Silent Nights (30 min)
Silent Nights is the only real misfire amongst this year’s nominees. Aske Bang’s tale of a homeless Ghanaian immigrant and the shelter volunteer that falls in love with him certainly has lofty aspirations. Its central topic is as timely as it comes. And Bang clearly wants to play in the gritty, blue-collar neorealist waters that The Dardenne’s have mastered in recent years. While much of Silent Nights has the look and feel of a Dardenne film, Bang makes the fatal mistake of over plotting his story. Silent Nights feels like it’s packed a full two hours worth of story into its 30-minute runtime.

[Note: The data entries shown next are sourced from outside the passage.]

/-! ### Starting (R26, R54, R57, R67 to R70) -/

/-- The region handles that a job uses. -/
def jobHandles (ds : List (List Nat)) : List Nat :=
  let n := ds.length
  let reg := isRegForm ds
  let lead := leadOf ds
  let mem := (withPos ds).flatMap (fun (p, d) => ((List.range 4).filter (inMemory d reg p n)).map (fun j => (d, j)))
  mem.map (fun (d, j) => jHandle d j) ++ (if mem.any (fun (d, j) => jTagEn d j) then [jTagReg lead] else [])
  ++ (if jSave lead = 0 then [] else [jSave lead])

/-- Whether a handle that the job uses has gone stale (R51, R54). -/
def jobStale (s : State) (j : Job) : Bool :=
  (jobHandles j.descs).any (fun h => checkHandle s kRegion h ≠ 0) || checkHandle s kClass (jClass (leadOf j.descs)) ≠ 0

/-- The regions of a job's handles as the table has them now. -/
def jobRegions (s : State) (ds : List (List Nat)) : List (Nat × Region) :=
  (jobHandles ds).map (fun h => (h, regionOf (entryOf s h)))

/-- The domains of the shells that a job runs on: pipes, stream buffers and registers, and the exact accumulators of its last
shell when RED uses them (R43, R64, R67). -/
def shellDomains (ds : List (List Nat)) (shs : List Nat) : List Nat :=
  let red := redOp (lastOf ds) 0 ≠ 0 ∨ redOp (lastOf ds) 1 ≠ 0
  shs.flatMap (fun n => [8 + n, 16 + n]) ++ (if red then [12 + shs.getLastD 0] else [])

/-- The memory groups, of one memory, that a job's regions lie in. -/
def regionGroups (s : State) (j : Job) (base size group dom : Nat) : List Nat :=
  (jobHandles j.descs).flatMap fun h =>
    match regionAt s h with
    | .ok r => if rangeIn base size r.base r.len ∧ r.len ≠ 0 then
        let first := (r.base - base) / group
        (List.range ((r.base - base + r.len - 1) / group - first + 1)).map (fun i => dom + first + i)
      else []
    | .error _ => []

/-- The domains that a window's wake action wakes for its job (R67). -/
def jobDomains (s : State) (j : Job) : List Nat :=
  (shellDomains j.descs j.shells ++ regionGroups s j 0 courseSize (2 ^ 20) 20).eraseDups

/-- The domains without which a job does not start (R69, R424). -/
def jobNeeds (s : State) (j : Job) : List Nat := jobDomains s j ++ regionGroups s j crewBase crewSize (2 ^ 18) 84

/-- Whether a request to a domain fails at once: it has failed to wake, or is held off (R423, R424). -/
def domFails (s : State) (d : Nat) : Bool := domState s d = 5 || (domForce s d = 2 && domState s d ≠ 0)

/-- A job that a domain's failed wake keeps from starting ends; a shell whose own domain failed raises WAKE_FAIL (R69;
notes/assumptions/61.md). -/
def endWakeFail (j : Job) (s : State) : State :=
  let failed := (shellDomains j.descs j.shells).filter (domFails s)
  let s := forAll (j.shells.filter (fun n => failed.any (fun d => d = 8 + n || d = 12 + n || d = 16 + n)))
    (fun n s => report (shBlk n) 2 s) s
  endPooled j vsWakeFail s

/-- Whether a job handed over for a catch may start: the first core cycle at or after the catch lies within one time-unit
cycle of it (R68). -/
def catchNow (s : State) (instant : Nat) : Bool := decide (3 * (instant * 2 ^ 32) ≤ 3 * s.tb + 2 ^ 49)

/-- Core cycles that a job has run when it ends otherwise than by completion, or is saved: at least those of the duration rule so
far; no rule gives their number, so the rest is a free value (R59, R72, R75, R76; notes/assumptions/42.md). -/
def openCycles (j : Job) (s : State) : Nat × State :=
  let (k, s) := s.fresh
  (j.cycles + (Config.openWord k).toNat % 2 ^ 32, s)

/-- Start a job on shells: its record at once when a domain fails or, on its shells, when a handle is stale at cycles 0 to 3;
otherwise it runs at the rating the limit allows, or waits for it (R54, R68, R69, R436). drop takes it from where it waits. Every
shell of a raft that starts late counts it in its VEC_SHELLn_LATE (DESIGN CHOICE, notes/assumptions/59.md). -/
def startOn (j : Job) (shs : List Nat) (drop : State → State) (keep : Job → State → State) (s : State) : State :=
  let j := { j with shells := shs }
  if (jobNeeds s j).any (domFails s) then endWakeFail j (drop s)
  else
    let s := forAll (shellDomains j.descs shs) (fun d s => (wakeDom d s).1) s
    let r := allowedRating s shs
    if r = 0 then keep { j with rated := true } s
    else
      let d := leadOf j.descs
      let lead := shs.headD 0
      let setup := if isRegForm j.descs then 0 else 16
      let punctual := isRegForm j.descs || (j.slot.isSome && !j.late)
      let s := if j.late && !j.started then forAll shs (fun n s => s.count (F32 (shBlk n) 0x00C) 1) s else s
      let j := { j with started := true, rated := j.rated || r < 8, cycles := j.cycles + setup, regions := jobRegions s j.descs,
                        exact := jDet d && punctual && r = 8 && !j.rated }
      let s := drop s
      let s := match j.slot with
        | some k => { s with dom := { s.dom with kept := s.dom.kept.filter (fun p => p.2 ≠ k) } }
        | none => s
      -- its own reservation ends, and that of a rival at the same catch, which starts next (R70)
      let gives (k : Nat) : Bool := j.slot = some k || s.vec.pool.any (fun x => x.slot = some k && x.past)
        || s.vec.due.any (fun e => e.slot = k && e.job.isSome && catchNow s e.instant)
      let s := forAll shs (fun n s =>
        let s := onRun n (fun q => { q with lead := some lead, reserved := q.reserved.filter (fun k => !gives k), ballast := 0, job := none }) s
        let s := ((s.wr (shState n) stRunning).wr (shPrio n) (jPrio d)).wr (shDet n) (bnat (jDet d))
        ((s.wr (shRafted n) (bnat (shs.length > 1))).wr (shRating n) r).setReg ((shBlk n).base + 4) (jCookie d)) s
      let s := noteSum (onRun lead (fun q => { q with job := some j }) s)
      if jobStale s j then
        let (c, s) := openCycles j s
        endRunning j { noEnd 6 with elements := j.next, cycles := c } j.flags false s
      else s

Every plot turn is trite and predictable. The characters are boring and cliche (though Malene Beltoft Olsen brings a welcome depth to Inger). The dialogue is steely and melodramatic. Through it all, Silent Nights unintentionally bolsters the racist, anti-immigrant sentiment it clearly wants to repudiate. And I’m not quite sure the filmmakers realize that.
Mindenki (25 min)
Sing tells the story of a girl names Zsófi (Dorka Gáspárfalvi) who tries to make friends at her new school by joining its award winning choir. Zsofi loves to sing. But she soon finds that there’s a unsettling secret to the choir’s success. And that the manipulative choir teacher Miss Erika (Zsófia Szamosi) will go to great lengths to keep that secret – and her choir – in check. But Zsófi and her new friends are not ok with the status quo. They believe that every voice deserves to be heard and they come up with a clever plot to expose Miss Erika for the bully that she is. Sing is a lovely little film with solid performances (especially from the kids). Kristóf Deák guides the action with a clear voice and a powerful message. Its moral of standing up to bullies no matter the stakes could not be more prescient. Sadly, it never quite lives up to its potential. And its heady moral ends up in schmalzy, overly sentimental territory. Which is fine. I just wanted more.
Timecode (15 min)
La La Land isn’t the only Oscar nominee dancing into the ceremony this week. Juanjo Giménez Peña’s Timecode is a fun, quirky little dance flick wrapped up in a story about connection and communication. The film centers around Luna (Lali Ayguadé) and Diego (Nocholas Ricchini), co-workers at a parking garage somewhere in Spain. The work is boring and lonely and the pair barely speak as they pass off shifts to one another. That changes when Luna catches Diego working on dance moves through one of the garages surveillance cameras. She responds in an unexpected way, and the pair set off on a relationship spoken only through dance. Timecode is fun and flirtatious and executed in such an unassuming manner that you can’t help but fall for its charms. Plus, it’s the only film on this list that never gives itself over to blind pathos. Even if Timecode doesn’t quite do enough with its premise, it always knows what it is. It never overshoots. And that’s got to count for something.